Les larmes et clameurs des Chrestiens françois de nation, captifs en la ville d’Alger en Barbarie, adressées à la reine régente, par le Père Lucien Heraut, de l’Ordre de la Trinité et Rédemption des Captifs. An 1643
"Ce n’est pas, Madame, une simple exaggeration, mais une verité trop conneue, non seulement de ceux qui ont traversé les mers, et mouillé l’ancre avec quelque bonheur dans cette terre barbare de nos cruels ennemis, mais encore beaucoup mieux de ceux, qui par malheur sont tombés dans les griffes de ces Monstres Affricains, et qui ont ressenty, comme nous, leur infernalle cruauté, pendant le long sejour d’une dure captivité, les rigueurs de laquelle nous experimentons de jour en jour par des nouveaux tourments: la faim, le soif, le froid, le fer, et les gibets, ont esté autrefois les instruments des plus cruels et dénaturés bourreaux du monde contre les premiers Chretiens, mais il est certain que les Turcs et Barbares encherissent aujourd’hui par-dessus tout cela, inventans journellement de nouveaux tourments, contre ceux qui persistent courageusement en la confession de nostre saincte Religion, ou qu’ils veulent miserablement prostituer, notamment à l’endroit de la jeunesse, captive de l’un et l’autre sexe, afin de la corrompre à porter à des pechés si horribles et infames, qu’ils n’ont point de nom, et qui ne se commettent que parmys ces monstres et furies infernales et ceux qui resistent à leurs brutales passions, sont écorchez et dechirez à coup de bastons, les pendants tous nuds à un plancher par les pieds, leur arrachant les ongles des doigts, brullant la plante des pieds avec des flambeaux ardents, en sorte que bien souvent ils meurent en ce tourment.
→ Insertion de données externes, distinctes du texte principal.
-- ==== Sys2Proof/Certificates/Slice0/Obligations.lean ====
section
/-! DEFINITION. The statements about the model. In each, `u` is the state that a command finds: the given state after the
time that the command carries (notes/assumptions/1.md). -/

open Sys2Proof Sys2Proof.Machine

/-! ### The step, the queue and the kinds of commands -/

/-- A step runs the command at the front of the queue on the state with the queue's rest. -/
def Obligations.StepRunsFrontCommand : Prop :=
  ∀ (c : Instr) (q : List Instr) (s : State),
    step { s with pending := c :: q } = exec c { s with pending := q }

/-- With no command waiting the running clock ticks: 26 reference cycles make a microsecond, and in SLEEP the slow timer
counts toward its target (R17, R174; that an empty queue ticks is the model's choice, notes/assumptions/4.md). -/
def Obligations.EmptyQueueTicks : Prop :=
  ∀ s : State, s.pending = [] →
    (s.pins.resetHeld = true → step s = .next s) ∧
    (s.pins.resetHeld = false → s.pwc.state = .sleep →
      step s = .next { s with pwc := { s.pwc with timer := min s.pwc.target (s.pwc.timer + 1) } }) ∧
    (s.pins.resetHeld = false → s.pwc.state ≠ .sleep → s.tmu.refCycles < 25 →
      step s = .next { s with tmu := { s.tmu with refCycles := s.tmu.refCycles + 1 } }) ∧
    (s.pins.resetHeld = false → s.pwc.state ≠ .sleep → 25 ≤ s.tmu.refCycles → s.tmu.localTime + 1 < 2 ^ 48 →
      step s = .next { s with tmu := { s.tmu with refCycles := 0, localTime := s.tmu.localTime + 1 } })

/-- Every command answers a next state and leaves the queue as it finds it. -/
def Obligations.EveryCommandAnswersNext : Prop :=
  ∀ (c : Instr) (s : State), ∃ t, exec c s = .next t ∧ t.pending = s.pending

/-- A command of the blocks that comes while they do not work (not RUNNING, SLEEP, WAKING, RESET asserted) lets its time
pass and changes nothing (R169, R186; notes/assumptions/3.md and 26.md). -/
def Obligations.BlocksActOnlyWhileTheyWork : Prop :=
  ∀ (c : Instr) (s : State), isBlockCommand c = true → (s.advance (delay c)).working = false →
    exec c s = .next (s.advance (delay c))

/-- The frame of the blocks' commands: what the host wrote, the registers it writes, the pins, the run state, the queue and
local time stand as the command finds them; the scan-pending mask and the fault record too, but for a scan take. -/
def Obligations.BlockCommandsKeepHostSide : Prop :=
  ∀ (c : Instr) (s t : State), isBlockCommand c = true → exec c s = .next t →
    (∀ a : Nat, memRead t.exm.mem a = memRead s.exm.mem a) ∧ t.exm.mem = s.exm.mem ∧
    t.exm.run = s.exm.run ∧ t.exm.badSetup = s.exm.badSetup ∧ t.exm.enable = s.exm.enable ∧ t.exm.latch = s.exm.latch ∧
    t.exm.readData = s.exm.readData ∧ t.exm.heldStop = s.exm.heldStop ∧ t.pins = s.pins ∧ t.pending = s.pending ∧
    t.now = (s.advance (delay c)).now ∧ t.pwc.permit = s.pwc.permit ∧ t.pwc.maxSleep = s.pwc.maxSleep ∧
    t.rpl.inhibit = s.rpl.inhibit ∧
    (isTake c = false → t.exm.scan = s.exm.scan ∧ t.exm.fault = s.exm.fault)

/-! ### Invariants -/

/-- The part right after a reset meets every invariant. -/
def Obligations.ResetMeetsInvariants : Prop :=
  State.reset.memOk = true ∧ State.reset.planOk = true ∧ State.reset.powerOk = true ∧ State.reset.oneCallOk = true ∧
    State.reset.driftOk = true ∧ State.reset.sleepOk = true ∧ State.reset.marksOk = true ∧ State.reset.serviceOk = true ∧
    State.reset.targetOk = true

/-- Every step keeps host-written memory in its canonical form, with bytes of host-written words alone. -/
def Obligations.StepKeepsMemory : Prop :=
  ∀ s t : State, s.memOk = true → step s = .next t → t.memOk = true

/-- Two occupancies conflict exactly when they overlap, or are on different channels with less than 100 µs from the end of
the earlier to the start of the later; and every step keeps the plan list free of conflicts and within 32 entries. -/
def Obligations.PlanListIsConflictFree : Prop :=
  (∀ o n : Occ, o.start < o.stop → n.start < n.stop →
    (o.conflicts n = true ↔
      (o.start < n.stop ∧ n.start < o.stop) ∨
      (o.channel ≠ n.channel ∧
        ((o.stop ≤ n.start ∧ n.start - o.stop < 100) ∨ (n.stop ≤ o.start ∧ o.start - n.stop < 100))))) ∧
  (∀ s t : State, s.planOk = true → step s = .next t → t.planOk = true)

/-- Every step keeps at most one call context of the part radio-holding. With it, every step keeps a search pass to a SEARCHING
subscription, a radio-holding call to a CONNECTED or MOVING subscription of a RUNNING part, and the deferred requests to a
RUNNING part and to roles other than TARGET; and it keeps a subscription's TARGET users to one at most, held only while the part
is RUNNING, its handover machine is in ACQUIRE or ARRIVE and it is CONNECTED or MOVING. -/
def Obligations.StepKeepsOneCall : Prop :=
  (∀ s t : State, s.oneCallOk = true → step s = .next t → t.oneCallOk = true) ∧
  (∀ s t : State, s.oneCallOk = true → s.serviceOk = true → s.targetOk = true → step s = .next t →
    t.serviceOk = true ∧ t.targetOk = true)

/-- Every step keeps the part in RUN unless it is RUNNING, and out of SLEEP unless every SLEEP condition holds and no limit waits
to be acted on: four missed windows or a fail run of 8 of a CAMPED subscription, a fail run of 100 of a CONNECTED one, four
misses of a LOCKED context, 50 of one that follows its cell or a frame too far beyond its anchor, and a head that has failed
four attempts or been restarted four times (that the decision waits for the limit's own command is the model's reading,
notes/assumptions/95.md). -/
def Obligations.StepKeepsSleepQuiet : Prop :=
  ∀ s t : State, s.powerOk = true → s.sleepOk = true → step s = .next t → t.powerOk = true ∧ t.sleepOk = true
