/-! ### `State.dropOccs` -/

@[simp] theorem State.exm_dropOccs (s : State) (p : Occ → Bool) : (s.dropOccs p).exm = s.exm := rfl
@[simp] theorem State.tmu_dropOccs (s : State) (p : Occ → Bool) : (s.dropOccs p).tmu = s.tmu := rfl
@[simp] theorem State.sbc_dropOccs (s : State) (p : Occ → Bool) : (s.dropOccs p).sbc = s.sbc := rfl
@[simp] theorem State.cmu_dropOccs (s : State) (p : Occ → Bool) : (s.dropOccs p).cmu = s.cmu := rfl
@[simp] theorem State.mbu_dropOccs (s : State) (p : Occ → Bool) : (s.dropOccs p).mbu = s.mbu := rfl
@[simp] theorem State.clu_dropOccs (s : State) (p : Occ → Bool) : (s.dropOccs p).clu = s.clu := rfl
@[simp] theorem State.txu_dropOccs (s : State) (p : Occ → Bool) : (s.dropOccs p).txu = s.txu := rfl
@[simp] theorem State.pwc_dropOccs (s : State) (p : Occ → Bool) : (s.dropOccs p).pwc = s.pwc := rfl
@[simp] theorem State.pins_dropOccs (s : State) (p : Occ → Bool) : (s.dropOccs p).pins = s.pins := rfl
@[simp] theorem State.pending_dropOccs (s : State) (p : Occ → Bool) : (s.dropOccs p).pending = s.pending := rfl

/-! ### `State.send` -/

@[simp] theorem State.exm_send (s : State) (c : RadioCommand) : (s.send c).exm = s.exm := rfl
@[simp] theorem State.tmu_send (s : State) (c : RadioCommand) : (s.send c).tmu = s.tmu := rfl
@[simp] theorem State.sbc_send (s : State) (c : RadioCommand) : (s.send c).sbc = s.sbc := rfl
@[simp] theorem State.cmu_send (s : State) (c : RadioCommand) : (s.send c).cmu = s.cmu := rfl
@[simp] theorem State.mbu_send (s : State) (c : RadioCommand) : (s.send c).mbu = s.mbu := rfl
@[simp] theorem State.clu_send (s : State) (c : RadioCommand) : (s.send c).clu = s.clu := rfl
@[simp] theorem State.txu_send (s : State) (c : RadioCommand) : (s.send c).txu = s.txu := rfl
@[simp] theorem State.pwc_send (s : State) (c : RadioCommand) : (s.send c).pwc = s.pwc := rfl
@[simp] theorem State.pins_send (s : State) (c : RadioCommand) : (s.send c).pins = s.pins := rfl
@[simp] theorem State.pending_send (s : State) (c : RadioCommand) : (s.send c).pending = s.pending := rfl

/-! ### `State.raise` -/

@[simp] theorem State.tmu_raise (s : State) (a : Area) : (s.raise a).tmu = s.tmu := rfl
@[simp] theorem State.rpl_raise (s : State) (a : Area) : (s.raise a).rpl = s.rpl := rfl
@[simp] theorem State.sbc_raise (s : State) (a : Area) : (s.raise a).sbc = s.sbc := rfl
@[simp] theorem State.cmu_raise (s : State) (a : Area) : (s.raise a).cmu = s.cmu := rfl
@[simp] theorem State.mbu_raise (s : State) (a : Area) : (s.raise a).mbu = s.mbu := rfl
@[simp] theorem State.clu_raise (s : State) (a : Area) : (s.raise a).clu = s.clu := rfl
@[simp] theorem State.txu_raise (s : State) (a : Area) : (s.raise a).txu = s.txu := rfl
@[simp] theorem State.pwc_raise (s : State) (a : Area) : (s.raise a).pwc = s.pwc := rfl
@[simp] theorem State.pins_raise (s : State) (a : Area) : (s.raise a).pins = s.pins := rfl
@[simp] theorem State.pending_raise (s : State) (a : Area) : (s.raise a).pending = s.pending := rfl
Aux autres plus agés ils font porter des chaisne de plus de cent livres de poids, lesquelles ils traisnent miserablement partout où ils sont contrains d’aller, et ce pesant fardeau est d’ordinaire pour les riches de qui ils esperent une bonne rançon, et apres tout cela si l’on vient à manquer au moindre coup de siflet ou au moindre signal qu’ils font, pour executer leurs commandements, nous sommes pour l’ordinaire bastonnez sur la plante des pieds, qui est une peine intollerable, et si grande, qu’il y en a bien souvent qui en meurent, et lors qu’ils ont condamné une personne à six cent coups de bastons, s’il vient à mourir auparavant que ce nombre soit achevé, ils ne laissent pas de continuer ce qui reste sur le corps mort.
Les empalements son ordinaires, et le crucifiment se pratique encore parmy ces maudits barbares, en cette sorte ils attachent le pauvre patient sur une manière d’echelle, et lui clouent les deux pieds, et les deux mains à icelle, puis après ils dressent ladite Eschelle contre une muraille en quelque place publique, où aux portes et entrées des villes pour la plus grande confusion du nom Chretien, et demeurent aussi quelque fois trois ou quatre jours à languir sans qu’il soit permis à aucun de leur donner soulagement.
D’autres sont écorchez tous vifs, et quantitez de bruslez à petit feu, specialement ceux qui blasphement ou mesprisent leur faux Prophete Mahomet, et à la moindre accusation et sans autre forme de procez, sont trainez à ce rigoureux supplice, et là attachez tout nuds avec une chaine à un poteau, et un feu lent tout autour rangé en rond, de vingt cinq pieds ou environ de diametre, afin de faire rostir à loisir, et cependant leur servir de passe temps, d’autres sont accrochez aux tours ou portes des villes, à des pointes de fer, où bien souvent ils languissent fort long temps.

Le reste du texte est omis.